WORK ORDER – Go through the material and return every line that contains the string "jHalf".

*** GIVEN DATA ***

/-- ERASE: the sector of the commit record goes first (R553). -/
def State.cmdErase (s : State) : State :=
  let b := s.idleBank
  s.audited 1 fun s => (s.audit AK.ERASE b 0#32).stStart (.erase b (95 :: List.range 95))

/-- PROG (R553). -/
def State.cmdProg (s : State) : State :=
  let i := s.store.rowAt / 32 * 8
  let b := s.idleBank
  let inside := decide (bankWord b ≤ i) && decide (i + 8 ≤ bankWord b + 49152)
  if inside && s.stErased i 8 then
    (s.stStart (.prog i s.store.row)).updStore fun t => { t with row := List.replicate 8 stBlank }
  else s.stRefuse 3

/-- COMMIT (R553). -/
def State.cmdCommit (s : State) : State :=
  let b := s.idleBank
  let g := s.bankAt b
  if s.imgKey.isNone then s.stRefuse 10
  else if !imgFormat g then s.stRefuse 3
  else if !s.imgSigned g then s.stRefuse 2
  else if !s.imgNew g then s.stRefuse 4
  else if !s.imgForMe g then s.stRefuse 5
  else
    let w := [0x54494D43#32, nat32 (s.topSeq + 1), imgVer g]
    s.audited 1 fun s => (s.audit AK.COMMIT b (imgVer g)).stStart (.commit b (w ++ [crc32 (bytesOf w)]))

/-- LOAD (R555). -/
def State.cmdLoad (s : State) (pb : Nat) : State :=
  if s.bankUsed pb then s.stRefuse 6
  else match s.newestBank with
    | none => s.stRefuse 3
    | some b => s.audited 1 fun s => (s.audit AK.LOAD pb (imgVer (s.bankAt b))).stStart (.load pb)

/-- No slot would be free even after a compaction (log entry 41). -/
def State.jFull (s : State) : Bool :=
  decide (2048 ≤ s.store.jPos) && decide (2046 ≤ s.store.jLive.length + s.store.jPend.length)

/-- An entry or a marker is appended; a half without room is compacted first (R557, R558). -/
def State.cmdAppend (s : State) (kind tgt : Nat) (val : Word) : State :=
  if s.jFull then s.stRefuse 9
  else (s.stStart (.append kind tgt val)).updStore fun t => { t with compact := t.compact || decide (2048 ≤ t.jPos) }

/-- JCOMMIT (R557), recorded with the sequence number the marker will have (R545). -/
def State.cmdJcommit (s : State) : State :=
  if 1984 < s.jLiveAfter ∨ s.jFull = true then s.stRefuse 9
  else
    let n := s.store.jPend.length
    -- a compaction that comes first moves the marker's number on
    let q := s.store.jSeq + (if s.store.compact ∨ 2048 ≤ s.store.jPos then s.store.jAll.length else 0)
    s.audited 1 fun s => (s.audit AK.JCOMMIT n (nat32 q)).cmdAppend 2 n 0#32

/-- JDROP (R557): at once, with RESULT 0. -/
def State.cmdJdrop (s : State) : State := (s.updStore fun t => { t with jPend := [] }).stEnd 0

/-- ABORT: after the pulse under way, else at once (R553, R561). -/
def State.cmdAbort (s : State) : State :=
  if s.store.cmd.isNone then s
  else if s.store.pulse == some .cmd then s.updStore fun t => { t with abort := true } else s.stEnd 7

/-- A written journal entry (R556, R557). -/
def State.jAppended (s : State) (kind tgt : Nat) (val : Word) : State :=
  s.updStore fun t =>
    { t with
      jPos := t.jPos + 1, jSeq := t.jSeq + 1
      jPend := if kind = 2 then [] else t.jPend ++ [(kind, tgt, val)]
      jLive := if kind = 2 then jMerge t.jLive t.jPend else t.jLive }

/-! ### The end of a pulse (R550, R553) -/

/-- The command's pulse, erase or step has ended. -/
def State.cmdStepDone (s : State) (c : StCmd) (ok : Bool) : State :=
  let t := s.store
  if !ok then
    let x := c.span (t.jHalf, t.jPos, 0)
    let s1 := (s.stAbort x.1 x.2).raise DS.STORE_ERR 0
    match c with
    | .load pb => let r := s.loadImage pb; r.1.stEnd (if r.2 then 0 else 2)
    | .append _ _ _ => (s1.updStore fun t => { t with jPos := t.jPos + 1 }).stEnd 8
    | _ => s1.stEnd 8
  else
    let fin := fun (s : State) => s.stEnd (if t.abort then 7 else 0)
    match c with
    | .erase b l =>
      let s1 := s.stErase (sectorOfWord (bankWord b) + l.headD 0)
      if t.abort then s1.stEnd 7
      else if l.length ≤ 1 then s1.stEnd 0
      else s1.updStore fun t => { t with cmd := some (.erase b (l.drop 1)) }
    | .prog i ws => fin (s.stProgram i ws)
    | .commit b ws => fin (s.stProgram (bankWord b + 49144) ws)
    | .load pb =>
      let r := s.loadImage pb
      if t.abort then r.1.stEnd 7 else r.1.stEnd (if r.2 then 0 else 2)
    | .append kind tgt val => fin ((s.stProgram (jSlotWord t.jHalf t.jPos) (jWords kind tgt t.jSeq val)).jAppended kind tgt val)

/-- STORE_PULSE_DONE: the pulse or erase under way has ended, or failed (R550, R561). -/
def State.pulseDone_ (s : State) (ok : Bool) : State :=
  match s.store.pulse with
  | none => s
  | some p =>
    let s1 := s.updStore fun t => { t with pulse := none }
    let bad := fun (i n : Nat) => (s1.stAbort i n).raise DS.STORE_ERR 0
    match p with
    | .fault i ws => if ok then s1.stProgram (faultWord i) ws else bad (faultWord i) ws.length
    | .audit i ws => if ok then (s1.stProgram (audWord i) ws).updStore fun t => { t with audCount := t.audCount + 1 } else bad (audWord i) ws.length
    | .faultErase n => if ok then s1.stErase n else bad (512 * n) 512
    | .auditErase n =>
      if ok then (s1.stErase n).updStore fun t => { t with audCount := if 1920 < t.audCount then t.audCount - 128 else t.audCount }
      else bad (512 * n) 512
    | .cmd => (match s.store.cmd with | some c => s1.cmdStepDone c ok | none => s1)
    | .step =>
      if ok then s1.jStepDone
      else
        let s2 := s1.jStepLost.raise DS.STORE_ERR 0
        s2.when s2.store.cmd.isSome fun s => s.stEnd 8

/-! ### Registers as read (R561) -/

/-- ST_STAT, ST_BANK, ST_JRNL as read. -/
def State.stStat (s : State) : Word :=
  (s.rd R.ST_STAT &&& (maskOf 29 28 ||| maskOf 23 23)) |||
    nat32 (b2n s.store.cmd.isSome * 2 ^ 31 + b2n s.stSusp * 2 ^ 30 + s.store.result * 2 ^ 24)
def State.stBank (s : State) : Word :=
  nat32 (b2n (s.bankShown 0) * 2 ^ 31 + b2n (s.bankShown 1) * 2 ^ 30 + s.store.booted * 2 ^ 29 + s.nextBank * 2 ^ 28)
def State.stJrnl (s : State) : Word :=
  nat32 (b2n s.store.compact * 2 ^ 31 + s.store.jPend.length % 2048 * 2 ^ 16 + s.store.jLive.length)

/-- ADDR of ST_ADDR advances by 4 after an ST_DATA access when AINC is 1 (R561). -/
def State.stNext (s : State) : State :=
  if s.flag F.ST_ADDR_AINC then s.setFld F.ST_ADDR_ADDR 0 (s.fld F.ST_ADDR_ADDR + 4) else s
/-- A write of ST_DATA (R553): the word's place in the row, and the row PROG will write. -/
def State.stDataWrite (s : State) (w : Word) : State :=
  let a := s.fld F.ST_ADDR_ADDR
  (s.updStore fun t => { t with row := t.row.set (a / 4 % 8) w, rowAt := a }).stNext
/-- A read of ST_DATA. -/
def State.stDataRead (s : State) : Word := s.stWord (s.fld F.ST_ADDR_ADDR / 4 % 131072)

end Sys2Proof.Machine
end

***

ANSWER SPACE –
    let x := c.span (t.jHalf, t.jPos, 0)
    | .append kind tgt val => fin ((s.stProgram (jSlotWord t.jHalf t.jPos) (jWords kind tgt t.jSeq val)).jAppended kind tgt val)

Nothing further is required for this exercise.